The White House s-l-o-w-l-y admitted spamming millions of Americans over President Barack Obama's health insurance reform plan; it even used taxpaper money to hire a company,Govdelivery , to send the partisan, political spam to a still-secret list of people it will eventually have to make public,probably embarrassingly; originally, the White House lied that it did not sent any such email, and then, caught in the act, bragged that it had stopped doing it, blaming strong Obama supporters for signing up friends (and enemies) for the email; the revelation came after the White House opened an illegal "snitch email line" to collect information on opponents to the insurance plan, and then bragged that it had closed it down; thanks to the aptly named Can-Spam Act passed by the US Congress several years ago, the proObama spam was perfectly legal.
The US justice department said that Oracle can acquire Sun Micrososystems , no (anti-trust) sweat.The big news from Sony Corp ofJapan was little PlayStation 3 Slim, due for release worldwide right now; and Sony is also finally updating the Playstation Network (PSN) to go back on the Internet and serve the teensy PSP Go, also known as a Mini; Sony is hoping that moving down in size will result in moving up in the list, where it trails both Microsoft (XBox) and Nintendo (Wii) for the set-top console market;there will be 15 games available for download immediately - but you are much too foreign for that, only Europeans qualify.

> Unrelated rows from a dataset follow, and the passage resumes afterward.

-- ==== Sys2Proof/Laws/KeepsSleep.lean ====
section
/-! SUPPORT. The operations of `Sys2Proof/Machine/Sleep.lean` keep what `Keeps` names. -/

set_option linter.unusedTactic false
set_option linter.unreachableTactic false

namespace Sys2Proof.Machine

theorem keeps_takeSleep {s0 : State} (s : State) (m : SleepMsg) (h : Keeps s0 s) :
    Keeps s0 (State.takeSleep s m) := by
  unfold State.takeSleep
  try dsimp only
  repeat (first
    | with_reducible assumption
    | with_reducible apply keeps_msgMap
    | with_reducible apply Keeps.ite
    | (with_reducible apply Keeps.upd; with_reducible first | assumption | apply keeps_msgMap | apply Keeps.ite)
    | (refine Keeps.pair (by assumption) ?_)
    | (refine Keeps.pair3 (by assumption) ?_)
    | (intro _ _ _)
    | (intro _ _)
    | (intro _)
    | split
    | dsimp only)

theorem keeps_onSleep {s0 : State} (s : State) (m : SleepMsg) (kind : ℕ) (act : State → State) (ha : ∀ t, Keeps s0 t → Keeps s0 (act t)) (h : Keeps s0 s) :
    Keeps s0 (State.onSleep s m kind act) := by
  unfold State.onSleep
  try dsimp only
  repeat (first
    | with_reducible assumption
    | with_reducible apply ha
    | with_reducible apply keeps_takeSleep
    | with_reducible apply Keeps.ite
    | (with_reducible apply Keeps.upd; with_reducible first | assumption | apply ha | apply keeps_takeSleep | apply Keeps.ite)
    | (refine Keeps.pair (by assumption) ?_)
    | (refine Keeps.pair3 (by assumption) ?_)
    | (intro _ _ _)
    | (intro _ _)
    | (intro _)
    | split
    | dsimp only)

theorem keeps_execSleepReqReceive {s0 : State} (msg : SleepMsg) (s : State) (h : Keeps s0 s) :
    ∃ u, execSleepReqReceive msg s = finish u ∧ Keeps s0 u := by
  refine ⟨_, rfl, ?_⟩
  try dsimp only
  repeat (first
    | with_reducible assumption
    | with_reducible apply keeps_onSleep
    | with_reducible apply keeps_startVote
    | with_reducible apply Keeps.ite
    | (with_reducible apply Keeps.upd; with_reducible first | assumption | apply keeps_onSleep | apply keeps_startVote | apply Keeps.ite)
    | (refine Keeps.pair (by assumption) ?_)
    | (refine Keeps.pair3 (by assumption) ?_)
    | (intro _ _ _)
    | (intro _ _)
    | (intro _)
    | split
    | dsimp only)

theorem keeps_takeCall {s0 : State} (s : State) (m : SleepMsg) (h : Keeps s0 s) :
    Keeps s0 (State.takeCall s m) := by
  unfold State.takeCall
  try dsimp only
  repeat (first
    | with_reducible assumption
    | with_reducible apply keeps_load
    | with_reducible apply keeps_sleepNext
    | with_reducible apply Keeps.ite
    | (with_reducible apply Keeps.upd; with_reducible first | assumption | apply keeps_load | apply keeps_sleepNext | apply Keeps.ite)
    | (refine Keeps.pair (by assumption) ?_)
    | (refine Keeps.pair3 (by assumption) ?_)
    | (intro _ _ _)
    | (intro _ _)
    | (intro _)
    | split
    | dsimp only)

theorem keeps_execSleepCallReceive {s0 : State} (msg : SleepMsg) (s : State) (h : Keeps s0 s) :
    ∃ u, execSleepCallReceive msg s = finish u ∧ Keeps s0 u := by
  refine ⟨_, rfl, ?_⟩
  try dsimp only
  repeat (first
    | with_reducible assumption
    | with_reducible apply keeps_onSleep
    | with_reducible apply keeps_takeCall
    | with_reducible apply Keeps.ite
    | (with_reducible apply Keeps.upd; with_reducible first | assumption | apply keeps_onSleep | apply keeps_takeCall | apply Keeps.ite)
    | (refine Keeps.pair (by assumption) ?_)
    | (refine Keeps.pair3 (by assumption) ?_)
    | (intro _ _ _)
    | (intro _ _)
    | (intro _)
    | split
    | dsimp only)

theorem keeps_execSleepVoteReceive {s0 : State} (msg : SleepMsg) (s : State) (h : Keeps s0 s) :
    ∃ u, execSleepVoteReceive msg s = finish u ∧ Keeps s0 u := by
  refine ⟨_, rfl, ?_⟩
  try dsimp only
  repeat (first
    | with_reducible assumption
    | with_reducible apply keeps_onSleep
    | with_reducible apply keeps_noteVote
    | with_reducible apply Keeps.ite
    | (with_reducible apply Keeps.upd; with_reducible first | assumption | apply keeps_onSleep | apply keeps_noteVote | apply Keeps.ite)
    | (refine Keeps.pair (by assumption) ?_)
    | (refine Keeps.pair3 (by assumption) ?_)
    | (intro _ _ _)
    | (intro _ _)
    | (intro _)
    | split
    | dsimp only)

theorem keeps_takeSleepCommit {s0 : State} (s : State) (m : SleepMsg) (h : Keeps s0 s) :
    Keeps s0 (State.takeSleepCommit s m) := by
  unfold State.takeSleepCommit
  try dsimp only
  repeat (first
    | with_reducible assumption
    | with_reducible apply keeps_sleepNext
    | with_reducible apply keeps_slpMap
    | with_reducible apply keeps_load
    | with_reducible apply Keeps.ite
    | (with_reducible apply Keeps.upd; with_reducible first | assumption | apply keeps_sleepNext | apply keeps_slpMap | apply keeps_load | apply Keeps.ite)
    | (refine Keeps.pair (by assumption) ?_)
    | (refine Keeps.pair3 (by assumption) ?_)
    | (intro _ _ _)
    | (intro _ _)
    | (intro _)
    | split
    | dsimp only)

theorem keeps_execSleepCommitReceive {s0 : State} (msg : SleepMsg) (s : State) (h : Keeps s0 s) :
    ∃ u, execSleepCommitReceive msg s = finish u ∧ Keeps s0 u := by
  refine ⟨_, rfl, ?_⟩
  try dsimp only
  repeat (first
    | with_reducible assumption
    | with_reducible apply keeps_onSleep
    | with_reducible apply keeps_takeSleepCommit
    | with_reducible apply Keeps.ite
    | (with_reducible apply Keeps.upd; with_reducible first | assumption | apply keeps_onSleep | apply keeps_takeSleepCommit | apply Keeps.ite)
    | (refine Keeps.pair (by assumption) ?_)
    | (refine Keeps.pair3 (by assumption) ?_)
    | (intro _ _ _)
    | (intro _ _)
    | (intro _)
    | split
    | dsimp only)
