-- ==== Sys2Proof/Laws/Exec.lean ====
section
/-! SUPPORT. Every command answers a next state, and keeps what `Keeps` names. -/

namespace Sys2Proof.Machine

theorem keeps_answer {s : State} {o : Host.Outcome State Fault Refusal} (h : ∃ u, o = finish u ∧ Keeps s u) :
    ∃ t, o = .next t ∧ Keeps s t := by
  obtain ⟨u, rfl, k⟩ := h
  exact ⟨u.settled, rfl, keeps_settled u k⟩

Post offices in India, Korea, Malaysia and Singapore joined a 21-nation consortium to see if RFID chips can speed up moving stuff, including mail; the five-month experiment, monitored from Japan by the Universal Postal Union, will see volunteers mail 24,000 test letters from 38 countries, each with a 10-baht chip in the envelope; the chips may be utilised to help express mail reach higher and more reliable standards by eliminating the need for tracking by hand.
American media mogul Rupert Murdoch decided to buy the iLike social music network to hook up with his slowly dying MySpace social network;iLike folks got a lot less than they hoped,just $20 million of Mr Murdoch's money, and it is unclear what Facebook will do about iLike.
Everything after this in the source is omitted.